Paint pouring is a new acrylic painting technique that has been taking over the abstract art world for several years.  The look is similar to marbled paper that I wrote about yesterday. Basically, paint pouring uses acrylic paint poured onto a canvas or another substrate.  This method of paint pouring is currently influencing and inspiring my new patterns and artwork, especially the dirty pour painting style. So, I wanted to share some of the inspirational artwork I’ve been looking at lately!

What is Paint Pouring?

Paint pouring is done by mixing acrylic paint with some kind of pouring medium. The pouring medium allows the acrylic paint to become more fluid, flow better, and increases the drying time.  First, the artist mixes the pouring medium and acrylic paint together.  Next, the artist pours this acrylic paint onto a canvas.  It creates a look a bit like marbling.  There are a number of techniques that can be used for creating different looks with paint pouring.
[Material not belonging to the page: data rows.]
/-! ### The lock step -/

/-- What the lock step leaves in its channel (42_mailbox.md R243). -/
theorem acquireMlock_chan {s : State} {c : ChanId} {m : MboxCtx} (hm : (s.chan c).mc = some m) :
    (s.acquireMlock c).chan c = { s.chan c with mc := some { m with step := .build } } := by
  rw [State.acquireMlock, setMlock_chan, chan_modChan_self, Channel.setMboxStep, hm, Option.map_some]

/-- Settles O46: the lock step sets MLOCK and the mailbox step, and is not enabled where MLOCK is held. -/
theorem mailboxLockIsAcquired : Obligations.MailboxLockIsAcquired := by
  intro s c ans m hp h
  rw [channelStep_lock hp h ans]
  refine ⟨fun hfree => ?_, fun d hheld => ?_⟩
  · rw [if_pos hfree]
    refine ⟨_, rfl, rfl, rfl, acquireMlock_chan (s := s.select c) h.mc, fun d hd => ?_, ⟨rfl, rfl, rfl, rfl, rfl⟩,
      ⟨rfl, rfl⟩, ⟨rfl, rfl, rfl, rfl, rfl⟩, ⟨rfl, rfl⟩, fun _ => rfl⟩
    rw [State.acquireMlock, setMlock_chan, chan_modChan_ne _ _ _ _ hd, select_chan]
  · rw [if_neg (by rw [hheld]; nofun)]

/-! ### The bytes of a request -/

/-- The number a byte-sum gives (00_scope.md R12). -/
theorem sum8_toNat (bs : List Byte) : (sum8 bs).toNat = (bs.map BitVec.toNat).sum % 256 := by
  induction bs with
  | nil => rfl
  | cons b bs ih =>
    rw [sum8_cons, BitVec.toNat_add, ih, List.map_cons, List.sum_cons]
    omega

/-- The number a negated byte gives (00_scope.md R12). -/
theorem neg8_toNat (x : Byte) : (neg8 x).toNat = (256 - x.toNat) % 256 := by
  rw [neg8, BitVec.toNat_sub]
  rfl

/-- The low half of a register as a number. -/
theorem lowHalf_toNat_mod (w : Word) : (lowHalf w).toNat = w.toNat % 0x10000 := by
  simp [lowHalf, field]

section Request

variable (p : Params) (id : Half) (len : Nat) (payload : List Byte)

theorem requestBytes_length : (requestBytes p id len payload).length = 8 + payload.length := by
  rw [requestBytes, List.length_append]
  rfl

/-- The checksum byte stands in the header as one summand (30_encoding.md R146). -/
theorem sum8_requestHeader (csum : Byte) :
    sum8 (requestHeader p id len csum) = csum + sum8 (requestHeader p id len 0) := by
  simp only [requestHeader, sum8_cons, sum8_nil]
  ring

/-- The bytes transmitted sum to 0 (42_mailbox.md R249). -/
theorem sum8_requestBytes : sum8 (requestBytes p id len payload) = 0 := by
  rw [requestBytes, sum8_append, sum8_requestHeader, requestChecksum, neg8]
  ring

/-- The request checksum as a number (42_mailbox.md R247). -/
theorem requestChecksum_toNat (hlen : len < 256) : (requestChecksum p id len payload).toNat =
    (256 - (p.protoVersion.toNat + id.toNat % 256 + id.toNat / 256 + p.mbxVersion.toNat + len +
      (payload.map BitVec.toNat).sum) % 256) % 256 := by
  have hsum : (sum8 (requestHeader p id len 0) + sum8 payload).toNat =
      (p.protoVersion.toNat + id.toNat % 256 + id.toNat / 256 + p.mbxVersion.toNat + len +
        (payload.map BitVec.toNat).sum) % 256 := by
    rw [← sum8_append, sum8_toNat, List.map_append, List.sum_append]
    simp only [requestHeader, List.map_cons, List.map_nil, List.sum_cons, List.sum_nil, loByte_toNat, hiByte_toNat,
      BitVec.toNat_ofNat, Nat.mod_eq_of_lt hlen, show (0 : Byte).toNat = 0 from rfl]
    congr 1
    omega
  rw [requestChecksum, neg8_toNat, hsum]

end Request

/-! ### A buffer with a new front -/

section Overlay

variable {front : List Byte} (old : Vector Byte 40) {i : Nat}

theorem overlay_getElem (hi : i < 40) (h : i < front.length) : (overlay front old)[i] = front[i] := by
  simp [overlay, h]

theorem overlay_getElem?_front (hfit : front.length ≤ 40) (h : i < front.length) :
    (overlay front old)[i]? = front[i]? := by
  rw [Vector.getElem?_eq_getElem (Nat.lt_of_lt_of_le h hfit), overlay_getElem old _ h, List.getElem?_eq_getElem h]

theorem overlay_getElem?_rest (h : front.length ≤ i) : (overlay front old)[i]? = old[i]? := by
  by_cases hi : i < 40
  · rw [Vector.getElem?_eq_getElem hi, Vector.getElem?_eq_getElem hi]
    simp [overlay, Nat.not_lt.2 h]
  · rw [Vector.getElem?_eq_none (Nat.not_lt.1 hi), Vector.getElem?_eq_none (Nat.not_lt.1 hi)]

/-- The front of the buffer is what was put there. -/
theorem overlay_take (hfit : front.length ≤ 40) : (overlay front old).toList.take front.length = front := by
  apply List.ext_getElem
  · simp [hfit]
  · intro i _ h
    rw [List.getElem_take, Vector.getElem_toList, overlay_getElem old _ h]

end Overlay

/-! ### The build step -/

/-- Host addresses of a buffer that begins one byte later. -/
theorem hostIndex_succ (a : Word) (i : Nat) : hostIndex (a + 1) i = hostIndex a (i + 1) := by
  apply BitVec.eq_of_toNat_eq
  simp [hostIndex]
  omega

theorem hostIndex_zero (a : Word) : hostIndex a 0 = a := by simp [hostIndex]

/-- The bytes that a host buffer holds are what is read there (42_mailbox.md R246). -/
theorem hostReads_of_holds {s : State} {a : Word} {bs : List Byte}
    (h : ∀ i, i < bs.length → Holds s (.host a) i (bs.getD i 0)) : s.hostReads a bs.length = some bs := by
  induction bs generalizing a with
  | nil => rfl
  | cons b bs ih =>
    have hfirst : s.hostRead a = some b := by
      have hb := src_of_holds (h 0 (Nat.succ_pos _))
      rwa [State.src, hostIndex_zero] at hb
    have hrest : s.hostReads (a + 1) bs.length = some bs := ih fun i hi => by
      have hb := h (i + 1) (Nat.succ_lt_succ hi)
      rwa [Holds, ← hostIndex_succ] at hb
    simp only [List.length_cons, State.hostReads, hfirst, hrest]

/-- The transfer of the request header begins (42_mailbox.md R246). -/
def State.sendHeader (s : State) (c : ChanId) : State :=
  State.startTransfer (s.modChan c fun ch => { ch.setMboxStep .sendHdr with state := .headerBuilt }) c .wr 0 hdrSize
    (.txbuf 0) .sendPayload

/-- The build step where the payload can be read. -/
theorem mboxBuild_framed {s : State} {c : ChanId} {m : MboxCtx} {payload : List Byte}
    (h : s.hostReads (s.chan c).reqAddr m.len = some payload) : s.mboxBuild c m =
      (s.setTxbuf (overlay (requestBytes s.params (s.chan c).mailboxId m.len payload) s.txbuf)).sendHeader c := by
  simp only [State.mboxBuild, h, State.sendHeader]

section SendHeader

variable {s u : State} {c : ChanId} {m : MboxCtx}

theorem OwnStep.sendHeader (h : OwnStep s u c) : OwnStep s (u.sendHeader c) c := by
  refine .startTransfer (.modChan h ?_) _ _ _ _ _
  exact fun _ => ⟨rfl, rfl⟩

/-- What the start of the header transfer leaves in its channel. -/
theorem sendHeader_chan (hm : (s.chan c).mc = some m) : (s.sendHeader c).chan c =
    { s.chan c with
      evented := (s.chan c).evented
      xc := some { dir := .wr, ec := 0, n := 8, buf := .txbuf 0, ops := xferOps 0 8, pos := 0, sum := 0,
                   ret := .sendPayload }
      mc := some { m with step := .sendHdr }
      state := .headerBuilt } := by
  rw [State.sendHeader, startTransfer_chan_self, chan_modChan_self]
  simp only [Channel.bindXfer, Channel.setMboxStep, hm, Option.map_some]
  rfl

end SendHeader

/-- The request in the buffer (42_mailbox.md R246, R247, R249): header, checksum and payload at its front, and the bytes
after them as they were. -/
theorem overlay_requestBytes {p : Params} {arg0 : Word} {len : Nat} {payload : List Byte} {old tx : Vector Byte 40}
    (htx : overlay (requestBytes p (lowHalf arg0) len payload) old = tx) (hlen : payload.length = len)
    (hshort : len ≤ 32) :
    tx[0] = p.protoVersion ∧
      tx[1].toNat = (256 - (p.protoVersion.toNat + arg0.toNat % 256 + arg0.toNat / 256 % 256 + p.mbxVersion.toNat +
        len + (payload.map BitVec.toNat).sum) % 256) % 256 ∧
      tx[2] = BitVec.ofNat 8 arg0.toNat ∧ tx[3] = BitVec.ofNat 8 (arg0.toNat / 256) ∧ tx[4] = p.mbxVersion ∧
      tx[5] = 0 ∧ tx[6].toNat = len ∧ tx[7] = 0 ∧ (∀ i, i < len → tx[8 + i]? = payload[i]?) ∧
      (∀ i, 8 + len ≤ i → tx[i]? = old[i]?) ∧ sum8 (tx.toList.take (8 + len)) = 0 := by
  have hid : (lowHalf arg0).toNat = arg0.toNat % 0x10000 := lowHalf_toNat_mod _
  have hcsum := requestChecksum_toNat p (lowHalf arg0) len payload (by omega)
  have hlength := requestBytes_length p (lowHalf arg0) len payload
  have hsum := sum8_requestBytes p (lowHalf arg0) len payload
  have hpayload : ∀ i, (requestBytes p (lowHalf arg0) len payload)[8 + i]? = payload[i]? := fun i =>
    List.getElem?_append_right (Nat.le_add_right 8 i) |>.trans (congrArg (payload[·]?) (Nat.add_sub_cancel_left 8 i))
  have hhead : ∀ i, (hi : i < 8) → tx[i] =
      (requestHeader p (lowHalf arg0) len (requestChecksum p (lowHalf arg0) len payload))[i] := by
    intro i hi
    subst htx
    rw [overlay_getElem old (by omega) (by omega)]
    exact List.getElem_append_left _
  refine ⟨hhead 0 (by decide), ?_, ?_, ?_, hhead 4 (by decide), hhead 5 (by decide), ?_,
    hhead 7 (by decide), fun i hi => ?_, fun i hi => ?_, ?_⟩
  · rw [hhead 1 (by decide)]
    show (requestChecksum p (lowHalf arg0) len payload).toNat = _
    rw [hcsum, hid]
    congr 4
    omega
  · rw [hhead 2 (by decide)]
    apply BitVec.eq_of_toNat_eq
    show (loByte (lowHalf arg0)).toNat = _
    rw [loByte_toNat, hid, BitVec.toNat_ofNat]
    omega
  · rw [hhead 3 (by decide)]
    apply BitVec.eq_of_toNat_eq
    show (hiByte (lowHalf arg0)).toNat = _
    rw [hiByte_toNat, hid, BitVec.toNat_ofNat]
    omega
  · rw [hhead 6 (by decide)]
    exact Nat.mod_eq_of_lt (by omega)
  · rw [← htx, overlay_getElem?_front old (by omega) (by omega), hpayload]
  · rw [← htx, overlay_getElem?_rest old (by omega)]
  · rw [← htx, show 8 + len = (requestBytes p (lowHalf arg0) len payload).length by omega,
      overlay_take old (by omega), hsum]

/-- Settles O47: the payload is read as the host buffer holds it, and the request is laid over the front of `TXBUF`. -/
theorem buildStepFramesTheRequest : Obligations.BuildStepFramesTheRequest := by
  intro s c ans m payload hp h hshort hlen hholds
  have hread : (s.select c).hostReads ((s.select c).chan c).reqAddr m.len = some payload := by
    rw [← hlen]
    exact hostReads_of_holds fun i hi => hholds i (hlen ▸ hi)
  have hstep := channelStep_build hp h ans
  rw [mboxBuild_framed hread] at hstep
  replace hstep : s.channelStep c ans = .next (((s.select c).setTxbuf
      (overlay (requestBytes s.params (lowHalf (s.chan c).arg0) m.len payload) s.txbuf)).sendHeader c) := hstep
  generalize hoverlay : overlay (requestBytes s.params (lowHalf (s.chan c).arg0) m.len payload) s.txbuf = tx at hstep
  obtain ⟨t0, t1, t2, t3, t4, t5, t6, t7, hpayload, hrest, hsum⟩ := overlay_requestBytes hoverlay hlen hshort
  have hchan := sendHeader_chan (s := (s.select c).setTxbuf tx) h.mc
  have hown := (OwnStep.refl ((s.select c).setTxbuf tx) c).sendHeader
  obtain ⟨⟨hbase, hend, hcmd, hdata, hlock⟩, ⟨hparams, hnow, hcl, hsched, hdrawn⟩, ⟨htx, hrx⟩, ⟨hec, htrace⟩, hhost⟩ :=
    hown.frame
  obtain ⟨⟨h0, h1, h2, h3, h4⟩, hop, hn, hw⟩ := hown.channel
  refine ⟨_, hstep, ?_⟩
  rw [htx]
  exact ⟨t0, t1, t2, t3, t4, t5, t6, t7, hpayload, hrest, hsum, congrArg Channel.state hchan, congrArg Channel.mc hchan,
    congrArg Channel.xc hchan, ⟨hbase, hend, hcmd, hdata, hlock⟩, ⟨hown.xlock, rfl⟩, hrx,
    ⟨hparams, hnow, hcl, hsched, hdrawn⟩, ⟨hec, htrace⟩, fun a => congrArg (Memory.read · a) hhost, hown.others,
    ⟨h0, h1, h2, h3, h4⟩, ⟨hop, hn, hw⟩, sameRecord_of_chan hchan⟩

end Sys2Proof.Machine

/-! SUPPORT. The validate step (42_mailbox.md R269 to R276): the fields of the response, the checks in their order, and
the copy-out. -/

namespace Sys2Proof.Machine

/-! ### The fields of the response -/

theorem bufByte_eq (b : Vector Byte 40) {i : Nat} (hi : i < 40) : bufByte b i = b[i] := by
  rw [bufByte, Vector.getElem?_eq_getElem hi, Option.getD_some]

/-- The result code as a number (30_encoding.md R147). -/
theorem responseResult_toNat (s : State) :
    s.responseResult.toNat = s.rxbuf[2].toNat + 256 * s.rxbuf[3].toNat := by
  rw [State.responseResult, le16_toNat, bufByte_eq _ (by decide), bufByte_eq _ (by decide)]

/-- The declared payload length as a number (30_encoding.md R147). -/
theorem responseDeclaredLen_toNat (s : State) :
    s.responseDeclaredLen.toNat = s.rxbuf[4].toNat + 256 * s.rxbuf[5].toNat := by
  rw [State.responseDeclaredLen, le16_toNat, bufByte_eq _ (by decide), bufByte_eq _ (by decide)]

theorem responsePayload_length {s : State} {n : Nat} (hn : n ≤ 32) : (s.responsePayload n).length = n := by
  rw [State.responsePayload, List.length_take, List.length_drop, Vector.length_toList]
  exact Nat.min_eq_left hn

/-- The payload begins after the header (42_mailbox.md R275). -/
theorem responsePayload_getElem? {s : State} {n i : Nat} (hi : i < n) :
    (s.responsePayload n)[i]? = s.rxbuf[8 + i]? := by
  rw [State.responsePayload, List.getElem?_take_of_lt hi, List.getElem?_drop, Vector.getElem?_toList]
  rfl

/-! ### The checks, in their order -/

section Checks

variable {s : State} {c : ChanId}

/-- A wrong byte-sum ends the command where the parameter asks for the check (42_mailbox.md R271). -/
theorem mboxValidate_badChecksum (hsum : s.params.validateRespCsum = true ∧ s.responseSum ≠ 0) :
    s.mboxValidate c = s.complete c .badChecksum (s.responseSum.setWidth 16) .checksumBad s.responseSum := if_pos hsum

variable (hsum : ¬ (s.params.validateRespCsum = true ∧ s.responseSum ≠ 0))
include hsum

/-- A declared length other than 32 ends the command (42_mailbox.md R272). -/
theorem mboxValidate_sizeMismatch (hdl : s.responseDeclaredLen ≠ 32) : s.mboxValidate c =
    s.complete c .sizeMismatch s.responseDeclaredLen .sizeMismatch s.responseSum :=
  (if_neg hsum).trans (if_pos hdl)

variable (hdl : s.responseDeclaredLen = 32)
include hdl

/-- A request for more than the declared length ends the command (42_mailbox.md R273). -/
theorem mboxValidate_insufficientData (hlen : 32 < (s.chan c).respLen) : s.mboxValidate c =
    s.complete c .insufficientData (BitVec.ofNat 16 (min (s.chan c).respLen 0xFFFF)) .insufficientData s.responseSum :=
  (if_neg hsum).trans <| (if_neg (not_not.2 hdl)).trans <| if_pos (by rw [hdl]; exact hlen)

variable (hlen : (s.chan c).respLen ≤ 32)
include hlen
Some of these techniques are dirty pours, puddle pours, swiping, and dipping paper into the excess paint from the pour painting.

Inspiring Dirty Pour Painting, Fluid Artwork, and Marbled Paper

I’ve been really inspired by the various techniques and looks of paint pouring lately.  I’ve compiled a short list of current favorites that have been inspiring my new artwork.

You can check out my Pinterest board below:

How do you do a Dirty Pour Painting?

One of the acrylic pouring techniques that I have found very inspiring is called a “dirty pour.”  The basics of this technique involve mixing multiple colors into one cup or container. Then, this “dirty” cup is poured onto the canvas.  In order to prevent muddy colors, these colors are layered into the pouring cup.  An acrylic pour painting that uses the “dirty pour” technique is called a dirty pour painting.  Below, I’ve highlighted 5 videos on YouTube and blog articles that showcase this acrylic pouring technique that I thought were really cool.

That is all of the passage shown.